(EXERCISE GOAL) Only the lines from the one containing "-- ==== Sys2Proof/Tests/Slice0.lean" through the one containing "failures so far. -/" should be printed, exactly as they appear below, with both ends included.

*** Opening INFORMATION ***

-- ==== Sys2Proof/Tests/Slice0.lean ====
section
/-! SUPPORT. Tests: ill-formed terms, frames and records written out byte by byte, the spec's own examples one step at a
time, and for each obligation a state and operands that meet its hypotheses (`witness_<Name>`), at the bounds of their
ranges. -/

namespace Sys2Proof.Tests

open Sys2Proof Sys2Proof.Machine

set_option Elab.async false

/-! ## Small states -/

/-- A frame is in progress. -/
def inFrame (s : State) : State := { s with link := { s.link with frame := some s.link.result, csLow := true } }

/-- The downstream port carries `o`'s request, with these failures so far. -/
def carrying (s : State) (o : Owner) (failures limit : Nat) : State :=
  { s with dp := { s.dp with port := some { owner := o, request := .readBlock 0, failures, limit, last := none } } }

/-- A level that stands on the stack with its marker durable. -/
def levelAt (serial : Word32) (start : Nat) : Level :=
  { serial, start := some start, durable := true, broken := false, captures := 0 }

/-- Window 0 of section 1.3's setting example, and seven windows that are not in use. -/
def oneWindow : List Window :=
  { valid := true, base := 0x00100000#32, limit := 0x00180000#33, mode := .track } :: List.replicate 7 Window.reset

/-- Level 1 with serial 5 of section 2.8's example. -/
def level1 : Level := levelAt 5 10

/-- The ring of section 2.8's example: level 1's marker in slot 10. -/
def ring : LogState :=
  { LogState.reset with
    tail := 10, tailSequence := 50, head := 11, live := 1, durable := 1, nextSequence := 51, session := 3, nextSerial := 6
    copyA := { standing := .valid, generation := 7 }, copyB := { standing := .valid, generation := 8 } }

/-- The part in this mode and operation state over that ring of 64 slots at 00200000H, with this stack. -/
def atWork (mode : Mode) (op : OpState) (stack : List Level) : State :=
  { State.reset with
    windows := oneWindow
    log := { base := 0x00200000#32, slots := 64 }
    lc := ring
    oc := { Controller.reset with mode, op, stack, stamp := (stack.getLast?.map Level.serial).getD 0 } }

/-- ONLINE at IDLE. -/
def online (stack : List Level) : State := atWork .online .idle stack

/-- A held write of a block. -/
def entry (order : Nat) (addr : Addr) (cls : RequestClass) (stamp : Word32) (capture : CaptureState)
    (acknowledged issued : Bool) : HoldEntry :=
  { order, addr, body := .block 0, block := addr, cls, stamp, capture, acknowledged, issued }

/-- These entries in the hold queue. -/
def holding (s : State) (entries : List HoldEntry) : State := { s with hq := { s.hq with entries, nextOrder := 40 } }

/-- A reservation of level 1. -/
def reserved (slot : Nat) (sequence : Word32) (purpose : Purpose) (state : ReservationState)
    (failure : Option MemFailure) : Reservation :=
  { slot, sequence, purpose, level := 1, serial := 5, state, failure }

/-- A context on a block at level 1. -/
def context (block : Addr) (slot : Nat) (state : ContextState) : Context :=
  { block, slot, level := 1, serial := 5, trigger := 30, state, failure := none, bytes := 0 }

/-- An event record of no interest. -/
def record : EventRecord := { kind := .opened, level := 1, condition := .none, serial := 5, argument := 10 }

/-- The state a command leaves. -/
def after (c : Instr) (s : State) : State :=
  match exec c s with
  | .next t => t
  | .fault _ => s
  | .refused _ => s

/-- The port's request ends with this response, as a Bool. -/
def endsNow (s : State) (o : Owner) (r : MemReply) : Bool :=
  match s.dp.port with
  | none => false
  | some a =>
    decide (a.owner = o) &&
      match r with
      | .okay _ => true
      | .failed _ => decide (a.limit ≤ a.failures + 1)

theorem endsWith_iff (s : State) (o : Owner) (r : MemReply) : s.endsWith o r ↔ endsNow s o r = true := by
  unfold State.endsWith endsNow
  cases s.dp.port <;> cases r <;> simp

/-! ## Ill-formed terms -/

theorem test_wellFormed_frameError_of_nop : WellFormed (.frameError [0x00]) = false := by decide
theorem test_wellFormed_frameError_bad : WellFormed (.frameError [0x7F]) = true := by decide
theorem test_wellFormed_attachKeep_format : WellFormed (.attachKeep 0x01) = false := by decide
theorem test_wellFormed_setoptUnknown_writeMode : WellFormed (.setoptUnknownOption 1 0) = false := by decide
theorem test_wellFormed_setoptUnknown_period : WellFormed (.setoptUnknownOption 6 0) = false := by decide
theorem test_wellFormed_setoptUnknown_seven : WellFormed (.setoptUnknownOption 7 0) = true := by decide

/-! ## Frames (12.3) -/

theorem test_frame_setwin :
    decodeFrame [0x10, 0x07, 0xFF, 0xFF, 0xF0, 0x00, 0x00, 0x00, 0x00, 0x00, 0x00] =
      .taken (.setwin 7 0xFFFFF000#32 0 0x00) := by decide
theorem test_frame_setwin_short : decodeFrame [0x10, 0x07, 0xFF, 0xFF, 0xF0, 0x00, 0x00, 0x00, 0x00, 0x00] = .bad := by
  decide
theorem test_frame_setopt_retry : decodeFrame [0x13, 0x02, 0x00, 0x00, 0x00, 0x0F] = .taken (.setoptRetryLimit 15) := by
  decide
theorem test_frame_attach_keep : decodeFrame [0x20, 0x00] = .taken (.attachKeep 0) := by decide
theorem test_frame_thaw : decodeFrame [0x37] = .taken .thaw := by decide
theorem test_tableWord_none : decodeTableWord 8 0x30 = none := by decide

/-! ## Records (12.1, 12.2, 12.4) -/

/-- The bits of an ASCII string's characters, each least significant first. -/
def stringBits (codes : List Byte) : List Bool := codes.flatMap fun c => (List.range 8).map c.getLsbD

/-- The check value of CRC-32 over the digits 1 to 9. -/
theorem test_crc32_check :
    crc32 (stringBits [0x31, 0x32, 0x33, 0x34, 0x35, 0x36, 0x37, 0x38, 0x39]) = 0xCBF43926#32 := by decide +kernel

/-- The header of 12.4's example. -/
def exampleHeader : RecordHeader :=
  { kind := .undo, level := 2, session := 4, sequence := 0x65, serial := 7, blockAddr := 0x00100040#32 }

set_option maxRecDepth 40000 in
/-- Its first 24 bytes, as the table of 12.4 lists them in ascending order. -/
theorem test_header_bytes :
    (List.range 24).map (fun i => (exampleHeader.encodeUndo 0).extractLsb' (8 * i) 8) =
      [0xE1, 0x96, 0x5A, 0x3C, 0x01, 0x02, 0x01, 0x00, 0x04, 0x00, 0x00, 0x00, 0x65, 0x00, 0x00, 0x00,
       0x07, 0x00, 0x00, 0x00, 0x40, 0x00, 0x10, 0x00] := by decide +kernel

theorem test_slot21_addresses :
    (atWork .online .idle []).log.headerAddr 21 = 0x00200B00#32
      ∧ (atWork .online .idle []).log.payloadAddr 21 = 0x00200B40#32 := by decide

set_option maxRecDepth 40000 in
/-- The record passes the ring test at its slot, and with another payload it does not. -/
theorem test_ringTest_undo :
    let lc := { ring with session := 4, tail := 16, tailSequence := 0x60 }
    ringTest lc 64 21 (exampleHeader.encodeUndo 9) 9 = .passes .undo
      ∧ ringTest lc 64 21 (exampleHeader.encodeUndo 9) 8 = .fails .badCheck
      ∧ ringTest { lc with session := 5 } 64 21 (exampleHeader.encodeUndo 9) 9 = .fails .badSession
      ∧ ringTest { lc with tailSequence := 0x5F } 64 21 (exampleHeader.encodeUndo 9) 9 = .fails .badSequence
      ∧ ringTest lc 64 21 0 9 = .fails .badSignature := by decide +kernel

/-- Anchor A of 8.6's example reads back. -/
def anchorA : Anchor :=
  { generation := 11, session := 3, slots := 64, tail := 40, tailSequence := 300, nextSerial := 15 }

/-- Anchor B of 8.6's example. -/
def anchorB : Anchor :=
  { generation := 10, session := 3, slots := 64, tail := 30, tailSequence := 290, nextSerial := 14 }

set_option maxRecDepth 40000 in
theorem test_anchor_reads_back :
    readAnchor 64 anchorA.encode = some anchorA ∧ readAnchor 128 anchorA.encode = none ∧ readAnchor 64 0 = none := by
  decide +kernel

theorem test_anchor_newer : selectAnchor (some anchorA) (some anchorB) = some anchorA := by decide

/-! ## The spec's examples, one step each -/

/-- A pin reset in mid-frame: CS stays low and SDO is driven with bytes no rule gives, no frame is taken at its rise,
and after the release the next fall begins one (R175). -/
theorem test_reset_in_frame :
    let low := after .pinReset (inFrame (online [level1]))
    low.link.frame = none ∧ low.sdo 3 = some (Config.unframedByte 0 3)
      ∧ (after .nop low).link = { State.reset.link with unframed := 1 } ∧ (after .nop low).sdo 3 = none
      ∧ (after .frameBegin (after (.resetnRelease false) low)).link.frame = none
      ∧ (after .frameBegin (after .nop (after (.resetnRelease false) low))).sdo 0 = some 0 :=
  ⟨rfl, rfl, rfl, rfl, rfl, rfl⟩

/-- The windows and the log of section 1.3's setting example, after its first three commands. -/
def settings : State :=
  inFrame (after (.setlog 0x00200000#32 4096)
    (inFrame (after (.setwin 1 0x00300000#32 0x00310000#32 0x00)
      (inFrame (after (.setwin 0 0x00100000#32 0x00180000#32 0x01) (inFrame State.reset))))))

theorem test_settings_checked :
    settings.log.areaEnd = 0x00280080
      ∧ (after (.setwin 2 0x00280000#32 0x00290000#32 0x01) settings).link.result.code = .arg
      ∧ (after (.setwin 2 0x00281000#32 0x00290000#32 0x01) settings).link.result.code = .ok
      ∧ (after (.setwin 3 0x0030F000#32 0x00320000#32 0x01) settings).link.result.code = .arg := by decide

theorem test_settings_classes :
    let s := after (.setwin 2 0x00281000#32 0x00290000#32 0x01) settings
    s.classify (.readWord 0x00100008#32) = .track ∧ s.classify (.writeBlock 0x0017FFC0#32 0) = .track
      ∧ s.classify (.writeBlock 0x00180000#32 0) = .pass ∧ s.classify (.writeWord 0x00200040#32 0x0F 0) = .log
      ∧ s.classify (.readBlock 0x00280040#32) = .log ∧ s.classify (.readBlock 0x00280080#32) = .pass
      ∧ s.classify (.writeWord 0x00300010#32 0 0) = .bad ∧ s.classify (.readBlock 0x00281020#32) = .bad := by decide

*** Closing INFORMATION ***
*** Opening INFORMATION ***

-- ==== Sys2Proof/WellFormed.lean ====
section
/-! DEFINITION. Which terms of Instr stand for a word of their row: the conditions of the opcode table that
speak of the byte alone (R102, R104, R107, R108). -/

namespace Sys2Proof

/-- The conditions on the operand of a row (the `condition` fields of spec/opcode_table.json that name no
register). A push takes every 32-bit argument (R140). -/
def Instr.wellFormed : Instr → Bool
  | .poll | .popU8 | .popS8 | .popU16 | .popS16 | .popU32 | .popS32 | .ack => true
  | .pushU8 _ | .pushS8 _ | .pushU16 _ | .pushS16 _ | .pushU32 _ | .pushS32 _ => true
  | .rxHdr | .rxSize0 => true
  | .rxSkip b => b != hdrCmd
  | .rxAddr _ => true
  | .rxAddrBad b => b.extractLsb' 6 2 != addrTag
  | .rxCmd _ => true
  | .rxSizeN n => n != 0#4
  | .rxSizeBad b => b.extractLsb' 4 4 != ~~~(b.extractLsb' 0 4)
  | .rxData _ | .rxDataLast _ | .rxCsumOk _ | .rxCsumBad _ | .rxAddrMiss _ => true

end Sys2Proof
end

*** Closing INFORMATION ***

(TASK RESPONSE)
-- ==== Sys2Proof/Tests/Slice0.lean ====
section
/-! SUPPORT. Tests: ill-formed terms, frames and records written out byte by byte, the spec's own examples one step at a
time, and for each obligation a state and operands that meet its hypotheses (`witness_<Name>`), at the bounds of their
ranges. -/

namespace Sys2Proof.Tests

open Sys2Proof Sys2Proof.Machine

set_option Elab.async false

/-! ## Small states -/

/-- A frame is in progress. -/
def inFrame (s : State) : State := { s with link := { s.link with frame := some s.link.result, csLow := true } }

/-- The downstream port carries `o`'s request, with these failures so far. -/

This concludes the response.